# Squats, making butt too large



## kjp747 (May 27, 2008)

Im currently on a 4 day split doing max-ot.
the issue im having is that my behind is already large and doing low squats is increasing it allot more. im only about 13% body fat so im pretty skinny in general expect my gut and ass. 
 i was wondering if increasing the reps from 5 to higher amount will help this but will still able me to do squats without overly increasing but butt.
And as for deadlights, i usualy stick with stiff leg with the same 5 rep.s.

i dont feel like cutting just to downsize my rear but the same time while my rest of my body is increasing muscle, the fat along it is going straight there.

any suggestions?

thanks
KJ


----------



## kiko (May 27, 2008)

Oh my! The dreaded ass hypertrophy. Don't blame squats. It's genetics fault.

If you are a girl, having a big round shapely butt is a plus in my book. If you're a guy, just make sure you're never send to prison.


----------



## min0 lee (May 27, 2008)

This thread is useless without pictures.


----------



## kiko (May 27, 2008)

Why you want to see man ass?


----------



## Built (May 27, 2008)

'Cause a big muscular ass is HOT!


----------



## min0 lee (May 27, 2008)

kiko said:


> Why you want to see man ass?


I want to compare it to yours and see who's more bootylicous.


----------



## kiko (May 27, 2008)

Dude?!?!


----------



## natural^ (May 27, 2008)

dudette.*


----------



## kiko (May 27, 2008)

min0 lee said:


> I want to compare it to yours and see who's more bootylicous.



There's no comparison, baby. My ass is phat.



natural^ said:


> dudette.*



Pics?


----------



## natural^ (May 27, 2008)

kiko said:


> There's no comparison, baby. My ass is phat.
> 
> 
> 
> Pics?



why dont you ask min0. im a dude you homo


----------



## min0 lee (May 27, 2008)

natural^ said:


> why dont you ask min0. im a dude you homo


Thats never stopped him.


----------



## kjp747 (May 27, 2008)

i guess this is what i should have of expected.

thanks anyways


----------



## CORUM (May 27, 2008)

if your a guy dont worry about it, the women love a guy with an ass. i get compliments all the time, so fuck it my ass wanna get bubblier thats fine with me!!!! if your a girl even better!!! why would you want to get rid of your ASSets??


----------



## DOMS (May 27, 2008)

kjp747 said:


> i guess this is what i should have of expected.
> 
> thanks anyways



What you should have expected?  Of course.
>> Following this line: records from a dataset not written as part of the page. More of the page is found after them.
theorem exec_closePort_notOpen {s : State} (h : s.isOpen = false ∨ s.closing = true) :
    exec .closePort s = .next (raise .notOpen s) :=
  congrArg Host.Outcome.next (if_pos h)

/-- On a port that is open and not closing, CLOSE turns on the busy test alone. -/
theorem exec_closePort_open {s : State} (ho : s.isOpen = true) (hc : s.closing = false) :
    exec .closePort s = .next (if busy s then { s with closing := true } else { s with isOpen := false }) := by
  have hopen : ¬(s.isOpen = false ∨ s.closing = true) := by simp [ho, hc]
  exact congrArg Host.Outcome.next (if_neg hopen)

theorem exec_closePort_deferred {s : State} (ho : s.isOpen = true) (hc : s.closing = false) (hb : busy s = true) :
    exec .closePort s = .next { s with closing := true } := by
  rw [exec_closePort_open ho hc, if_pos hb]

theorem exec_closePort_idle {s : State} (ho : s.isOpen = true) (hc : s.closing = false) (hb : busy s = false) :
    exec .closePort s = .next { s with isOpen := false } := by
  rw [exec_closePort_open ho hc, hb, if_neg Bool.false_ne_true]

theorem exec_send_busy {s : State} (hb : busy s = true) : exec .send s = .next (raise .busy s) :=
  congrArg Host.Outcome.next (unlessBusy_busy hb)

theorem exec_send_notOpen {s : State} (hb : busy s = false) (ho : s.isOpen = false) :
    exec .send s = .next (raise .notOpen s) := by
  simp [exec, execSend, unlessBusy_idle hb, sendIdle, ho]

/-- STATUS.BUSY reads 1 exactly where the serializer is busy (10_state.md R32). -/
theorem readReg_status_busy (s : State) : (readReg .status s).getLsbD 1 = busy s := statusWord_busy s

/-- The line is at space in the whole break (42_serializer.md R185). -/
theorem line_of_brk {s : State} (h : s.phase = .brk) : line s = false := by
  rw [line, h]

/-! The obligations of 41_transport.md. -/

/-- Settles O19: NOP is the identity, and a word with its opcode can be no other command. -/
theorem nopDoesNothing : Obligations.NopDoesNothing := by
  unfold Obligations.NopDoesNothing
  refine ⟨by decide, fun s => ⟨rfl, fun w hop hw => command_of_ne_encode (fun i hi => ?_) s⟩⟩
  obtain rfl := opcodeOf_eq_zero_iff.1 (hi.trans hop)
  exact hw

/-- Settles O20: by the busy, open and divisor tests, in this order. -/
theorem openCommand : Obligations.OpenCommand := by
  unfold Obligations.OpenCommand
  exact ⟨by decide, fun _ => ⟨exec_openPort_busy, exec_openPort_devOpen, exec_openPort_baud, exec_openPort_accepted⟩⟩

/-- Settles O21: by the open and closing test, then the busy test, which only defers the close. -/
theorem closeCommand : Obligations.CloseCommand := by
  unfold Obligations.CloseCommand
  exact ⟨by decide, fun _ => ⟨exec_closePort_notOpen, exec_closePort_deferred, exec_closePort_idle⟩⟩

/-- Settles O22: by the busy and open tests; an accepted SEND leaves the serializer in the break, which is busy and has
the line at space. -/
theorem sendCommand : Obligations.SendCommand := by
  unfold Obligations.SendCommand
  refine ⟨by decide, fun s => ⟨exec_send_busy, exec_send_notOpen, fun hb ho => ?_⟩⟩
  refine ⟨_, exec_send_accepted hb ho, rfl, ?_, line_of_brk (loadSegment_phase ..)⟩
  rw [readReg_status_busy, busy_loadSegment]
  rfl

end Sys2Proof.Machine

namespace Sys2Proof.Machine

/-! What an access can do to the fields that the tick writes (42_serializer.md R180). -/

/-- Only an accepted SEND changes PHASE, REM, BIT and BYTE (41_transport.md R164). -/
theorem exec_sequencing_cases {i : Instr} {s t : State} (h : exec i s = .next t) :
    (t.phase = s.phase ∧ t.rem = s.rem ∧ t.bit = s.bit ∧ t.byte = s.byte) ∨
    (i = .send ∧ busy s = false ∧ s.isOpen = true) := by
  rcases exec_cases h with ⟨e, rfl⟩ | ⟨-, rfl⟩ | ⟨-, -, -, -, rfl⟩ | ⟨-, -, -, ⟨-, rfl⟩ | ⟨-, rfl⟩⟩ |
    ⟨-, -, rfl⟩ | ⟨g, -, -, -, -, rfl⟩ | ⟨hi, hb, ho, -⟩
  case inr.inr.inr.inr.inr.inr => exact .inr ⟨hi, hb, ho⟩
  all_goals exact .inl ⟨rfl, rfl, rfl, rfl⟩

/-- Only OPEN and CLOSE change the OPEN and CLOSING bits (41_transport.md R162, R163). -/
theorem exec_openClosing_cases {i : Instr} {s t : State} (h : exec i s = .next t) :
    (t.isOpen = s.isOpen ∧ t.closing = s.closing) ∨ i = .openPort ∨ i = .closePort := by
  rcases exec_cases h with ⟨e, rfl⟩ | ⟨-, rfl⟩ | ⟨hi, -⟩ | ⟨hi, -⟩ | ⟨-, -, rfl⟩ | ⟨g, -, -, -, -, rfl⟩ | ⟨-, -, -, rfl⟩
  case inr.inr.inl => exact .inr (.inl hi)
  case inr.inr.inr.inl => exact .inr (.inr hi)
  all_goals exact .inl ⟨rfl, rfl⟩

/-- An access and the sequencing fields: kept, or those of an accepted SEND. -/
theorem access_sequencing_cases {p : Ports} {s t : State} (hr : p.rst = false) (h : access p s = .next t) :
    (t.phase = s.phase ∧ t.rem = s.rem ∧ t.bit = s.bit ∧ t.byte = s.byte) ∨
    (WritesCommand p (encode .send) ∧ busy s = false ∧ s.isOpen = true) := by
  rcases access_command_or_same hr h with ⟨i, hp, hx⟩ | hsame
  · rcases exec_sequencing_cases hx with hk | ⟨rfl, hsend⟩
    · exact .inl hk
    · exact .inr ⟨hp, hsend⟩
  · exact .inl ⟨hsame.phase, hsame.rem, hsame.bit, hsame.byte⟩

/-- An access and the bits OPEN and CLOSING: kept, or there is an OPEN or a CLOSE. -/
theorem access_openClosing_cases {p : Ports} {s t : State} (hr : p.rst = false) (h : access p s = .next t) :
    (t.isOpen = s.isOpen ∧ t.closing = s.closing) ∨
    WritesCommand p (encode .openPort) ∨ WritesCommand p (encode .closePort) := by
  rcases access_command_or_same hr h with ⟨i, hp, hx⟩ | hsame
  · rcases exec_openClosing_cases hx with hk | rfl | rfl
    · exact .inl hk
    · exact .inr (.inl hp)
    · exact .inr (.inr hp)
  · exact .inl ⟨hsame.isOpen, hsame.closing⟩

/-- A step whose cycle has a reset leads to the reset state, with a new draw of the frame buffer (70_reset_and_hazards.md R250). -/
theorem step_of_reset {s : State} (h : (currentPorts s).rst = true) :
    step s = .next (State.afterReset s.draws s.hostQueue.tail) := by
  rw [step, cycle, if_pos h]
  rfl

/-- Only an accepted SEND makes an idle serializer busy (42_serializer.md R181). -/
theorem step_starts_frame {s t : State} (hb : busy (tick s) = false) (h : step s = .next t) (ht : busy t = true) :
    WritesCommand (currentPorts s) (encode .send) ∧ (tick s).isOpen = true := by
  rcases step_cases h with ⟨-, rfl⟩ | ⟨hr, ha⟩
  · exact absurd rfl (busy_eq_true.1 ht)
  rcases access_sequencing_cases hr ha with ⟨hphase, -⟩ | ⟨hw, -, ho⟩
  · rw [tick_nextCycle_phase, busy_eq_false.1 hb] at hphase
    exact absurd hphase (busy_eq_true.1 ht)
  · exact ⟨hw, by simpa using ho⟩

/-! What the ticks of one whole segment or bit lead to (42_serializer.md R182 to R186). -/

/-- As many ticks as REM counts are the last of them, from the state in which one cycle is left. -/
theorem tick_iterate_rem {s : State} (hp : s.phase ≠ .idle) (hr : 1 ≤ s.rem) :
    tick^[s.rem] s = tick { s with rem := 1 } := by
  obtain ⟨n, hn⟩ : ∃ n, s.rem = n + 1 := ⟨s.rem - 1, by omega⟩
  rw [hn, Function.iterate_succ_apply', tick_iterate n s hp (by omega), hn, Nat.add_sub_cancel_left]

theorem tick_iterate_brk {s : State} (hp : s.phase = .brk) (hr : 1 ≤ s.rem) :
    tick^[s.rem] s = { s with phase := .mab, rem := mabCycles s } := by
  rw [tick_iterate_rem (by simp [hp]) hr]
  exact tick_brk (s := { s with rem := 1 }) hp le_rfl

theorem tick_iterate_mab {s : State} (hp : s.phase = .mab) (hr : 1 ≤ s.rem) :
    tick^[s.rem] s = { s with phase := .data, rem := bitCycles s, bit := 0, byte := 0 } := by
  rw [tick_iterate_rem (by simp [hp]) hr]
  exact tick_mab (s := { s with rem := 1 }) hp le_rfl

theorem tick_iterate_bit {s : State} (hp : s.phase = .data) (hr : 1 ≤ s.rem) (hb : s.bit.val < 10) :
    tick^[s.rem] s = { s with rem := bitCycles s, bit := ⟨s.bit.val + 1, by omega⟩ } := by
  rw [tick_iterate_rem (by simp [hp]) hr]
  exact tick_bit (s := { s with rem := 1 }) hp le_rfl hb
You said that your butt is big. Aside from your body fat, you gave no other useful information.  What are your measurements?  What sex are you?  What does your routine look like?  How do you know your body fat is 15%?

When you don't give enough useful information, people will have to find ways to amuse themselves until you do.  Then maybe you'll get some help.


----------



## min0 lee (May 27, 2008)

kjp747 said:


> i guess this is what i should have of expected.
> 
> thanks anyways


Sorry for not taking your question seriously.
My wife feel in love with my ass before ever laid eyes on my face.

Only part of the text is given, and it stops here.